**TASK ITEM:** Write out exactly the lines of the entries below from the one holding "refine .inr <|" to the one holding "u.hung = false ∧", inclusive, and leave out all other lines.

[[ TASK DATA, beginning ]]

-- ==== Sys2Proof/Laws/Step.lean ====
section
/-! SUPPORT. What a step can do, said once. -/

namespace Sys2Proof.Machine.Laws

/-- The block's turn fetches what `blockFetch` says. -/
theorem fetch_blockTurn {s t : State} (h : BlockTurn s t) : fetch s = blockFetch t := by
  rcases h with ⟨h, rfl⟩ | ⟨r, h, rfl⟩ <;> simp [fetch, h]

/-- On the block's turn only the host's schedule differs. -/
theorem blockTurn_eq {s t : State} (h : BlockTurn s t) : t = { s with host := t.host } := by
  rcases h with ⟨_, rfl⟩ | ⟨r, _, rfl⟩ <;> rfl

/-- A step is a host move or the block's turn. -/
theorem turn_cases (s : State) :
    (∃ m r, s.host = m :: r ∧ m ≠ .pass ∧ fetch s = .quiet (State.hostMove { s with host := r } m)) ∨
      ∃ t, BlockTurn s t ∧ fetch s = blockFetch t := by
  rcases h : s.host with _ | ⟨m, r⟩
  · exact .inr ⟨s, .inl ⟨h, rfl⟩, by simp [fetch, h]⟩
  · cases m with
    | pass => exact .inr ⟨_, .inr ⟨r, h, rfl⟩, by simp [fetch, h]⟩
    | offer w => exact .inl ⟨_, r, rfl, by simp, by simp [fetch, h]⟩
    | cancel l => exact .inl ⟨_, r, rfl, by simp, by simp [fetch, h]⟩
    | reset => exact .inl ⟨_, r, rfl, by simp, by simp [fetch, h]⟩

/-- The block's turn, taken apart: bench port, waiting, a request, completion, or a primitive. -/
theorem blockFetch_cases {s : State} (hh : s.hung = false) :
    (∃ i, s.issue = some i ∧ blockFetch s = .instr i { s with issue := none }) ∨
    (s.issue = none ∧ s.phase = .idle ∧ (s.reqs = [] ∨ s.cancel = true) ∧ blockFetch s = .quiet s) ∨
    (∃ w r, s.issue = none ∧ s.phase = .idle ∧ s.cancel = false ∧ s.reqs = w :: r ∧
      blockFetch s = .instr (decodeRequest w) { s with reqs := r }) ∨
    (s.issue = none ∧ s.phase ≠ .idle ∧ s.seq.toNat = s.prog.length ∧ blockFetch s = .quiet s.complete) ∨
    (∃ i, s.issue = none ∧ s.phase ≠ .idle ∧ s.seq.toNat ≠ s.prog.length ∧ s.prog[s.seq.toNat]? = some i ∧
      blockFetch s = .instr i s) ∨
    (s.issue = none ∧ s.phase ≠ .idle ∧ s.prog.length < s.seq.toNat ∧ blockFetch s = .stuck .seqOverrun) := by
  cases hi : s.issue with
  | some i => exact .inl ⟨i, rfl, by simp [blockFetch, hh, hi]⟩
  | none =>
    by_cases hp : s.phase = .idle
    · rcases hr : s.reqs with _ | ⟨w, r⟩
      · exact .inr <| .inl ⟨rfl, hp, .inl rfl, by simp [blockFetch, hh, hi, hp, requestFetch, hr]⟩
      · cases hc : s.cancel with
        | true => exact .inr <| .inl ⟨rfl, hp, .inr rfl, by simp [blockFetch, hh, hi, hp, requestFetch, hr, hc]⟩
        | false =>
          exact .inr <| .inr <| .inl ⟨w, r, rfl, hp, rfl, rfl, by simp [blockFetch, hh, hi, hp, requestFetch, hr, hc]⟩
    · by_cases hl : s.seq.toNat = s.prog.length
      · exact .inr <| .inr <| .inr <| .inl ⟨rfl, hp, hl, by simp [blockFetch, hh, hi, hp, sequencerFetch, hl]⟩
      · cases hg : s.prog[s.seq.toNat]? with
        | some i =>
          exact .inr <| .inr <| .inr <| .inr <| .inl
            ⟨i, rfl, hp, hl, rfl, by simp [blockFetch, hh, hi, hp, sequencerFetch, hl, hg]⟩
        | none =>
          refine .inr <| .inr <| .inr <| .inr <| .inr ⟨rfl, hp, ?_, by simp [blockFetch, hh, hi, hp, sequencerFetch, hl, hg]⟩
          have := List.getElem?_eq_none_iff.mp hg
          omega

theorem blockFetch_hung {s : State} (hh : s.hung = true) : blockFetch s = .stuck .busHang := by
  simp [blockFetch, hh]

/-- A step that answers a next state: a host move; or on the block's turn, from a state with no transaction outstanding,
waiting, a completion, or an instruction run. -/
theorem step_next {s t : State} (h : step s = .next t) :
    (∃ m r, s.host = m :: r ∧ m ≠ .pass ∧ t = State.hostMove { s with host := r } m) ∨
    ∃ u, BlockTurn s u ∧ u.hung = false ∧
      ((∃ i, u.issue = some i ∧ exec i { u with issue := none } = .next t) ∨
      (u.issue = none ∧ u.phase = .idle ∧ (u.reqs = [] ∨ u.cancel = true) ∧ t = u) ∨
      (∃ w r, u.issue = none ∧ u.phase = .idle ∧ u.cancel = false ∧ u.reqs = w :: r ∧
        exec (decodeRequest w) { u with reqs := r } = .next t) ∨
      (u.issue = none ∧ u.phase ≠ .idle ∧ u.seq.toNat = u.prog.length ∧ t = u.complete) ∨
      (∃ i, u.issue = none ∧ u.phase ≠ .idle ∧ u.seq.toNat ≠ u.prog.length ∧ u.prog[u.seq.toNat]? = some i ∧
        exec i u = .next t)) := by
  unfold step at h
  rcases turn_cases s with ⟨m, r, hm, hp, hf⟩ | ⟨u, hu, hf⟩
  · rw [hf] at h
    exact .inl ⟨m, r, hm, hp, by simpa [eq_comm] using h⟩
  · refine .inr ⟨u, hu, ?_⟩
    rw [hf] at h
    by_cases ht : u.hung = true
    · simp [blockFetch_hung ht] at h
    · have hh : u.hung = false := by simpa using ht
      refine ⟨hh, ?_⟩
      rcases blockFetch_cases hh with ⟨i, hi, e⟩ | ⟨hi, hp, hr, e⟩ | ⟨w, r, hi, hp, hc, hr, e⟩ | ⟨hi, hp, hl, e⟩ |
        ⟨i, hi, hp, hl, hg, e⟩ | ⟨hi, hp, hl, e⟩ <;> rw [e] at h
      · exact .inl ⟨i, hi, h⟩
      · exact .inr <| .inl ⟨hi, hp, hr, by simpa [eq_comm] using h⟩
      · exact .inr <| .inr <| .inl ⟨w, r, hi, hp, hc, hr, h⟩
      · exact .inr <| .inr <| .inr <| .inl ⟨hi, hp, hl, by simpa [eq_comm] using h⟩
      · exact .inr <| .inr <| .inr <| .inr ⟨i, hi, hp, hl, hg, h⟩
      · cases h

/-- Every instruction of a primitive list is a transport primitive. -/
theorem prog_primitive {s : State} {i : Instr} (h : i ∈ s.prog) :
    (∃ c, i = .sendCommand c) ∨ (∃ b, i = .sendData b) ∨ (∃ a n, i = .sendBytes a n) ∨ i = .rstLow ∨ i = .rstHigh ∨
      i = .wait := by
  unfold State.prog at h
  cases hp : s.phase <;> simp only [hp] at h
  · simp at h
  · simp only [initProg, framePrims, List.mem_append, List.mem_flatMap, List.mem_cons, List.mem_map,
      List.not_mem_nil, or_false] at h
    rcases h with ((rfl | rfl | rfl | rfl) | ⟨c, _, rfl | ⟨a, _, rfl⟩⟩) | rfl <;> simp
  · simp only [flushProg, flushChunks, framePrims, List.mem_append, List.mem_cons, List.mem_map,
      List.not_mem_nil, or_false] at h
    rcases h with (((rfl | ⟨a, _, rfl⟩) | rfl | ⟨a, _, rfl⟩) | rfl | ⟨a, h, rfl⟩) | ⟨k, _, rfl⟩ <;> simp_all

end Sys2Proof.Machine.Laws
end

[[ TASK DATA, end ]]

**SOLVED EXERCISE:**
          refine .inr <| .inr <| .inr <| .inr <| .inr ⟨rfl, hp, ?_, by simp [blockFetch, hh, hi, hp, sequencerFetch, hl, hg]⟩
          have := List.getElem?_eq_none_iff.mp hg
          omega

theorem blockFetch_hung {s : State} (hh : s.hung = true) : blockFetch s = .stuck .busHang := by
  simp [blockFetch, hh]

/-- A step that answers a next state: a host move; or on the block's turn, from a state with no transaction outstanding,
waiting, a completion, or an instruction run. -/
theorem step_next {s t : State} (h : step s = .next t) :
    (∃ m r, s.host = m :: r ∧ m ≠ .pass ∧ t = State.hostMove { s with host := r } m) ∨
    ∃ u, BlockTurn s u ∧ u.hung = false ∧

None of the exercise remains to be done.